But in this case, you have to read the error messages and learn what they mean.

I found the problem after a quick google (and writing a test program to test my theories)

I am curious why you want to do this? You have never mentioned it.

I'm trying to learn things little by little. Ultimately I'm attempting to read a PPM image, which contains binary pixel data. I will read it with an unsigned char* pixel and write them onto another file.

 

I got it. I changed the portion where I fill in the array inside my makeArray function to the code below. I declared that the array is of size 2, but I never really initialized the last storage location array[2]. It works now but why does it let me initialize three slots inside the array when I only made it size 2? Aren't we overriding some other storage location? Possibly erasing a piece of memory (might be important data) and replacing it with another value using this code array[2] = '1';?

Yep. You are violating the array bounds and stomping on memory that belongs to something else. But C/C++ will happily let you do that. They assume that if you are using C/C++ that you are willing to accept the responsibility for doing your own bounds checking (and many, many other checks that many people don't do). In exchange, you get significantly more performance. The C language is about performance, not safety or reliability -- that makes it a pretty poor language for most people and most applications. But if you need performance, then it is hard to beat (in a high level language).

 

Yep. You are violating the array bounds and stomping on memory that belongs to something else. But C/C++ will happily let you do that. They assume that if you are using C/C++ that you are willing to accept the responsibility for doing your own bounds checking (and many, many other checks that many people don't do). In exchange, you get significantly more performance. The C language is about performance, not safety or reliability -- that makes it a pretty poor language for most people and most applications. But if you need performance, then it is hard to beat (in a high level language).

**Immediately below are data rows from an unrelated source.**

/-- The known-tag list alone changes. -/
@[simp] theorem Roster.touchAll_frame (r : Roster) (l : List Station) :
    (l.foldl (fun (r : Roster) e => r.touch e.tag) r).epoch = r.epoch ∧
    (l.foldl (fun (r : Roster) e => r.touch e.tag) r).stations = r.stations ∧
    (l.foldl (fun (r : Roster) e => r.touch e.tag) r).rollPeriod = r.rollPeriod := by
  induction l generalizing r with
  | nil => simp
  | cons a l ih => simp [ih]

@[simp] theorem State.joinNotice_frame (s : State) (number : Nat) (n : Notice) :
    (s.joinNotice number n).csq = s.csq ∧ (s.joinNotice number n).cfg = s.cfg ∧
    (s.joinNotice number n).lgr = s.lgr ∧ (s.joinNotice number n).streams = s.streams ∧
    (s.joinNotice number n).stg = s.stg ∧ (s.joinNotice number n).svw = s.svw ∧
    (s.joinNotice number n).rcu = s.rcu ∧ (s.joinNotice number n).hlk = s.hlk ∧
    (s.joinNotice number n).rpu = s.rpu ∧ (s.joinNotice number n).pending = s.pending ∧
    (s.joinNotice number n).rst.epoch = s.rst.epoch ∧ (s.joinNotice number n).rst.known = s.rst.known ∧
    (s.joinNotice number n).rst.rollPeriod = s.rst.rollPeriod := by
  unfold State.joinNotice; split <;> simp [Roster.update]

@[simp] theorem State.parkNotice_frame (s : State) (number : Nat) (n : Notice) :
    (s.parkNotice number n).csq = s.csq ∧ (s.parkNotice number n).cfg = s.cfg ∧
    (s.parkNotice number n).lgr = s.lgr ∧ (s.parkNotice number n).streams = s.streams ∧
    (s.parkNotice number n).stg = s.stg ∧ (s.parkNotice number n).svw = s.svw ∧
    (s.parkNotice number n).rcu = s.rcu ∧ (s.parkNotice number n).hlk = s.hlk ∧
    (s.parkNotice number n).rpu = s.rpu ∧ (s.parkNotice number n).pending = s.pending ∧
    (s.parkNotice number n).rst.epoch = s.rst.epoch ∧ (s.parkNotice number n).rst.known = s.rst.known ∧
    (s.parkNotice number n).rst.rollPeriod = s.rst.rollPeriod := by
  unfold State.parkNotice; simp only; split <;> simp [Roster.update]

@[simp] theorem State.handNotice_frame (s : State) (number : Nat) (kind : NoticeKind) (body : List Byte) :
    (s.handNotice number kind body).csq = s.csq ∧ (s.handNotice number kind body).cfg = s.cfg ∧
    (s.handNotice number kind body).lgr = s.lgr ∧ (s.handNotice number kind body).streams = s.streams ∧
    (s.handNotice number kind body).stg = s.stg ∧ (s.handNotice number kind body).svw = s.svw ∧
    (s.handNotice number kind body).rcu = s.rcu ∧ (s.handNotice number kind body).hlk = s.hlk ∧
    (s.handNotice number kind body).rpu = s.rpu ∧ (s.handNotice number kind body).pending = s.pending ∧
    (s.handNotice number kind body).rst.epoch = s.rst.epoch ∧
    (s.handNotice number kind body).rst.known = s.rst.known ∧
    (s.handNotice number kind body).rst.rollPeriod = s.rst.rollPeriod := by
  unfold State.handNotice; split <;> [simp; (split <;> simp)]

@[simp] theorem State.noticeIfPresent_frame (s : State) (t : Tag) (kind : NoticeKind) (body : List Byte) :
    (s.noticeIfPresent t kind body).csq = s.csq ∧ (s.noticeIfPresent t kind body).cfg = s.cfg ∧
    (s.noticeIfPresent t kind body).lgr = s.lgr ∧ (s.noticeIfPresent t kind body).streams = s.streams ∧
    (s.noticeIfPresent t kind body).stg = s.stg ∧ (s.noticeIfPresent t kind body).svw = s.svw ∧
    (s.noticeIfPresent t kind body).rcu = s.rcu ∧ (s.noticeIfPresent t kind body).hlk = s.hlk ∧
    (s.noticeIfPresent t kind body).rpu = s.rpu ∧ (s.noticeIfPresent t kind body).pending = s.pending ∧
    (s.noticeIfPresent t kind body).rst.epoch = s.rst.epoch ∧
    (s.noticeIfPresent t kind body).rst.known = s.rst.known ∧
    (s.noticeIfPresent t kind body).rst.rollPeriod = s.rst.rollPeriod := by
  unfold State.noticeIfPresent; split <;> simp

@[simp] theorem State.unpark_frame (s : State) :
    (s.unpark).csq = s.csq ∧ (s.unpark).cfg = s.cfg ∧ (s.unpark).lgr = s.lgr ∧ (s.unpark).streams = s.streams ∧
    (s.unpark).stg = s.stg ∧ (s.unpark).svw = s.svw ∧ (s.unpark).rcu = s.rcu ∧ (s.unpark).hlk = s.hlk ∧
    (s.unpark).rpu = s.rpu ∧ (s.unpark).pending = s.pending ∧ (s.unpark).rst.epoch = s.rst.epoch ∧
    (s.unpark).rst.known = s.rst.known ∧ (s.unpark).rst.rollPeriod = s.rst.rollPeriod := by
  unfold State.unpark; split <;> simp

@[simp] theorem State.continueShare_frame (s : State) (left : Nat) :
    (s.continueShare left).csq = s.csq ∧ (s.continueShare left).cfg = s.cfg ∧
    (s.continueShare left).lgr = s.lgr ∧ (s.continueShare left).streams = s.streams ∧
    (s.continueShare left).stg = s.stg ∧ (s.continueShare left).svw = s.svw ∧
    (s.continueShare left).rst = s.rst ∧ (s.continueShare left).rcu = s.rcu ∧
    (s.continueShare left).hlk = s.hlk ∧ (s.continueShare left).rpu = s.rpu ∧
    (s.continueShare left).pending = s.pending := by
  unfold State.continueShare; split <;> [simp; (split <;> simp)]

@[simp] theorem State.tellOutcome_frame (s : State) (recipient : Option Tag) (e : Edit) (o : EditOutcome) :
    (s.tellOutcome recipient e o).csq = s.csq ∧ (s.tellOutcome recipient e o).cfg = s.cfg ∧
    (s.tellOutcome recipient e o).lgr = s.lgr ∧ (s.tellOutcome recipient e o).streams = s.streams ∧
    (s.tellOutcome recipient e o).stg = s.stg ∧ (s.tellOutcome recipient e o).svw = s.svw ∧
    (s.tellOutcome recipient e o).rcu = s.rcu ∧ (s.tellOutcome recipient e o).hlk = s.hlk ∧
    (s.tellOutcome recipient e o).rpu = s.rpu ∧ (s.tellOutcome recipient e o).pending = s.pending ∧
    (s.tellOutcome recipient e o).rst.epoch = s.rst.epoch ∧
    (s.tellOutcome recipient e o).rst.known = s.rst.known ∧
    (s.tellOutcome recipient e o).rst.rollPeriod = s.rst.rollPeriod := by
  unfold State.tellOutcome; split <;> simp

@[simp] theorem State.announce_frame (s : State) (r : StreamRecord) (new : Option StreamState) (cause : ChangeCause) (late : Bool) :
    (s.announce r new cause late).csq = s.csq ∧ (s.announce r new cause late).cfg = s.cfg ∧
    (s.announce r new cause late).lgr = s.lgr ∧ (s.announce r new cause late).streams = s.streams ∧
    (s.announce r new cause late).stg = s.stg ∧ (s.announce r new cause late).svw = s.svw ∧
    (s.announce r new cause late).rcu = s.rcu ∧ (s.announce r new cause late).hlk = s.hlk ∧
    (s.announce r new cause late).pending = s.pending ∧ (s.announce r new cause late).rst.epoch = s.rst.epoch ∧
    (s.announce r new cause late).rst.known = s.rst.known ∧
    (s.announce r new cause late).rst.rollPeriod = s.rst.rollPeriod := by
  unfold State.announce; simp only; split <;> simp

@[simp] theorem State.changeState_frame (s : State) (r : StreamRecord) (new : StreamState) (cause : ChangeCause) (late : Bool) :
    (s.changeState r new cause late).csq = s.csq ∧ (s.changeState r new cause late).cfg = s.cfg ∧
    (s.changeState r new cause late).lgr = s.lgr ∧ (s.changeState r new cause late).stg = s.stg ∧
    (s.changeState r new cause late).svw = s.svw ∧ (s.changeState r new cause late).rcu = s.rcu ∧
    (s.changeState r new cause late).hlk = s.hlk ∧ (s.changeState r new cause late).pending = s.pending ∧
    (s.changeState r new cause late).rst.epoch = s.rst.epoch ∧
    (s.changeState r new cause late).rst.known = s.rst.known ∧
    (s.changeState r new cause late).rst.rollPeriod = s.rst.rollPeriod := by
  simp [State.changeState]

@[simp] theorem State.removeRecord_frame (s : State) (id : Nat) :
    (s.removeRecord id).csq = s.csq ∧ (s.removeRecord id).cfg = s.cfg ∧ (s.removeRecord id).svw = s.svw ∧
    (s.removeRecord id).rst = s.rst ∧ (s.removeRecord id).rcu = s.rcu ∧ (s.removeRecord id).tpt = s.tpt ∧
    (s.removeRecord id).hlk = s.hlk ∧ (s.removeRecord id).rpu = s.rpu ∧
    (s.removeRecord id).pending = s.pending ∧ (s.removeRecord id).stg.next = s.stg.next ∧
    (s.removeRecord id).stg.frozen = s.stg.frozen := by
  unfold State.removeRecord; split <;> simp

@[simp] theorem State.removeRecords_frame (s : State) (ids : List Nat) :
    (s.removeRecords ids).csq = s.csq ∧ (s.removeRecords ids).cfg = s.cfg ∧ (s.removeRecords ids).svw = s.svw ∧
    (s.removeRecords ids).rst = s.rst ∧ (s.removeRecords ids).rcu = s.rcu ∧ (s.removeRecords ids).tpt = s.tpt ∧
    (s.removeRecords ids).hlk = s.hlk ∧ (s.removeRecords ids).rpu = s.rpu ∧
    (s.removeRecords ids).pending = s.pending ∧ (s.removeRecords ids).stg.next = s.stg.next ∧
    (s.removeRecords ids).stg.frozen = s.stg.frozen := by
  induction ids generalizing s with
  | nil => simp [State.removeRecords]
  | cons a l ih => simp only [State.removeRecords, List.foldl_cons] at *; simp [ih]

@[simp] theorem State.endHolding_frame (s : State) (h : Holding) :
    (s.endHolding h).csq = s.csq ∧ (s.endHolding h).cfg = s.cfg ∧ (s.endHolding h).svw = s.svw ∧
    (s.endHolding h).rst = s.rst ∧ (s.endHolding h).rcu = s.rcu ∧ (s.endHolding h).tpt = s.tpt ∧
    (s.endHolding h).hlk = s.hlk ∧ (s.endHolding h).rpu = s.rpu ∧ (s.endHolding h).pending = s.pending := by
  simp [State.endHolding]

@[simp] theorem State.closeIfEmptied_frame (s : State) :
    (s.closeIfEmptied).csq = s.csq ∧ (s.closeIfEmptied).cfg = s.cfg ∧ (s.closeIfEmptied).lgr = s.lgr ∧
    (s.closeIfEmptied).streams = s.streams ∧ (s.closeIfEmptied).stg = s.stg ∧ (s.closeIfEmptied).svw = s.svw ∧
    (s.closeIfEmptied).rst = s.rst ∧ (s.closeIfEmptied).tpt = s.tpt ∧ (s.closeIfEmptied).hlk = s.hlk ∧
    (s.closeIfEmptied).pending = s.pending := by
  unfold State.closeIfEmptied; split <;> simp

@[simp] theorem State.discardHolding_frame (s : State) (h : Holding) (cause : ReleaseCause) :
    (s.discardHolding h cause).csq = s.csq ∧ (s.discardHolding h cause).cfg = s.cfg ∧
    (s.discardHolding h cause).svw = s.svw ∧ (s.discardHolding h cause).hlk = s.hlk ∧
    (s.discardHolding h cause).pending = s.pending ∧ (s.discardHolding h cause).rst.epoch = s.rst.epoch ∧
    (s.discardHolding h cause).rst.known = s.rst.known ∧
    (s.discardHolding h cause).rst.rollPeriod = s.rst.rollPeriod := by
  unfold State.discardHolding; simp only; split <;> simp

@[simp] theorem State.expireHolding_frame (s : State) (h : Holding) :
    (s.expireHolding h).csq = s.csq ∧ (s.expireHolding h).cfg = s.cfg ∧ (s.expireHolding h).svw = s.svw ∧
    (s.expireHolding h).rcu = s.rcu ∧ (s.expireHolding h).hlk = s.hlk ∧ (s.expireHolding h).rpu = s.rpu ∧
    (s.expireHolding h).pending = s.pending ∧ (s.expireHolding h).rst.epoch = s.rst.epoch ∧
    (s.expireHolding h).rst.known = s.rst.known ∧ (s.expireHolding h).rst.rollPeriod = s.rst.rollPeriod := by
  simp [State.expireHolding]

@[simp] theorem State.expireHoldings_frame (s : State) (l : List Holding) :
    (l.foldl State.expireHolding s).csq = s.csq ∧ (l.foldl State.expireHolding s).cfg = s.cfg ∧
    (l.foldl State.expireHolding s).svw = s.svw ∧ (l.foldl State.expireHolding s).rcu = s.rcu ∧
    (l.foldl State.expireHolding s).hlk = s.hlk ∧ (l.foldl State.expireHolding s).rpu = s.rpu ∧
    (l.foldl State.expireHolding s).pending = s.pending ∧
    (l.foldl State.expireHolding s).rst.epoch = s.rst.epoch ∧
    (l.foldl State.expireHolding s).rst.known = s.rst.known ∧
    (l.foldl State.expireHolding s).rst.rollPeriod = s.rst.rollPeriod := by
  induction l generalizing s with
  | nil => simp
  | cons a l ih => simp [ih]

@[simp] theorem State.expireWindow_frame (s : State) :
    (s.expireWindow).csq = s.csq ∧ (s.expireWindow).cfg = s.cfg ∧ (s.expireWindow).svw = s.svw ∧
    (s.expireWindow).hlk = s.hlk ∧ (s.expireWindow).pending = s.pending ∧
    (s.expireWindow).rst.epoch = s.rst.epoch ∧ (s.expireWindow).rst.known = s.rst.known ∧
    (s.expireWindow).rst.rollPeriod = s.rst.rollPeriod := by
  simp [State.expireWindow]

@[simp] theorem State.countDown_frame (s : State) :
    (s.countDown).csq = s.csq ∧ (s.countDown).cfg = s.cfg ∧ (s.countDown).svw = s.svw ∧
    (s.countDown).hlk = s.hlk ∧ (s.countDown).pending = s.pending ∧ (s.countDown).rst.epoch = s.rst.epoch ∧
    (s.countDown).rst.known = s.rst.known ∧ (s.countDown).rst.rollPeriod = s.rst.rollPeriod := by
  unfold State.countDown; split <;> [(simp only; split <;> simp); simp]

@[simp] theorem State.makeRoom_frame (s : State) (touched : List Tag) :
    (s.makeRoom touched).csq = s.csq ∧ (s.makeRoom touched).cfg = s.cfg ∧ (s.makeRoom touched).svw = s.svw ∧
    (s.makeRoom touched).rst = s.rst ∧ (s.makeRoom touched).rcu = s.rcu ∧ (s.makeRoom touched).tpt = s.tpt ∧
    (s.makeRoom touched).hlk = s.hlk ∧ (s.makeRoom touched).pending = s.pending := by
  unfold State.makeRoom; split <;> [simp; (split <;> simp)]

Thanks. I couldn't really make sense of the error message, but now that you've pointed it out, it was pretty obvious.

 

It's been a while since the TS has replied. However, I have an example that resolves his problem. This code compiles without errors and executes successfully. Please note that it is an Arduino C++ variant program, However, it illustrates the concepts necessary for a successful implementation

#define halt while(-1){}

void setup() {
  Serial.begin(9600);
}

void main() {
  char* anArray=NULL; // define a pointer to the array
  unsigned int Size = 3; // value of the desired array to pass

  anArray = makeArray(Size); // create the array

  for (int i = 0; i <= Size; i++) { // print out the test
    Serial.println(anArray[i]);
  }

  Serial.println();
  halt;
  // normally, array memory should be deleted around here
}

// makearray function
char* makeArray(int mySize) { // function returns a pointer

  char* myArray = new char[mySize]; // create the array

  for (int i = 0; i <= mySize; i++) { // fill the array with test values
    myArray[i] = 65+ i;
  }
  return myArray; // return the pointer to the allocated array
}

The first major difference between your code and the example, is that instead of defining a local array in main with the statement "unsigned char* array[size];", we ask what is needed. We do not need to define an array in main(); we need to define a pointer to an array. You would think we would need an array, but we are defining the array in the function makearray and returning a pointer to this array, Since we used the new function to allocate the array, it will persist beyond the scope of the function, i.e., the only way to "lose" the array is to deallocate it.

Thus, the function makearray returns a char pointer, the same as the pointer type defined in the main.
All variable types now match.

In summary, this is the technique I used to get this to work. Do not define an array in main(). Only define a pointer of the array type desired AND initialize it to NULL. Create the array in the function and return the pointer to the array, which is the array name without any indices. Set the pointer defined in main() to the returned value. Hence, main() will now reference the array memory created in the function.

Get it, @asilvester635 ?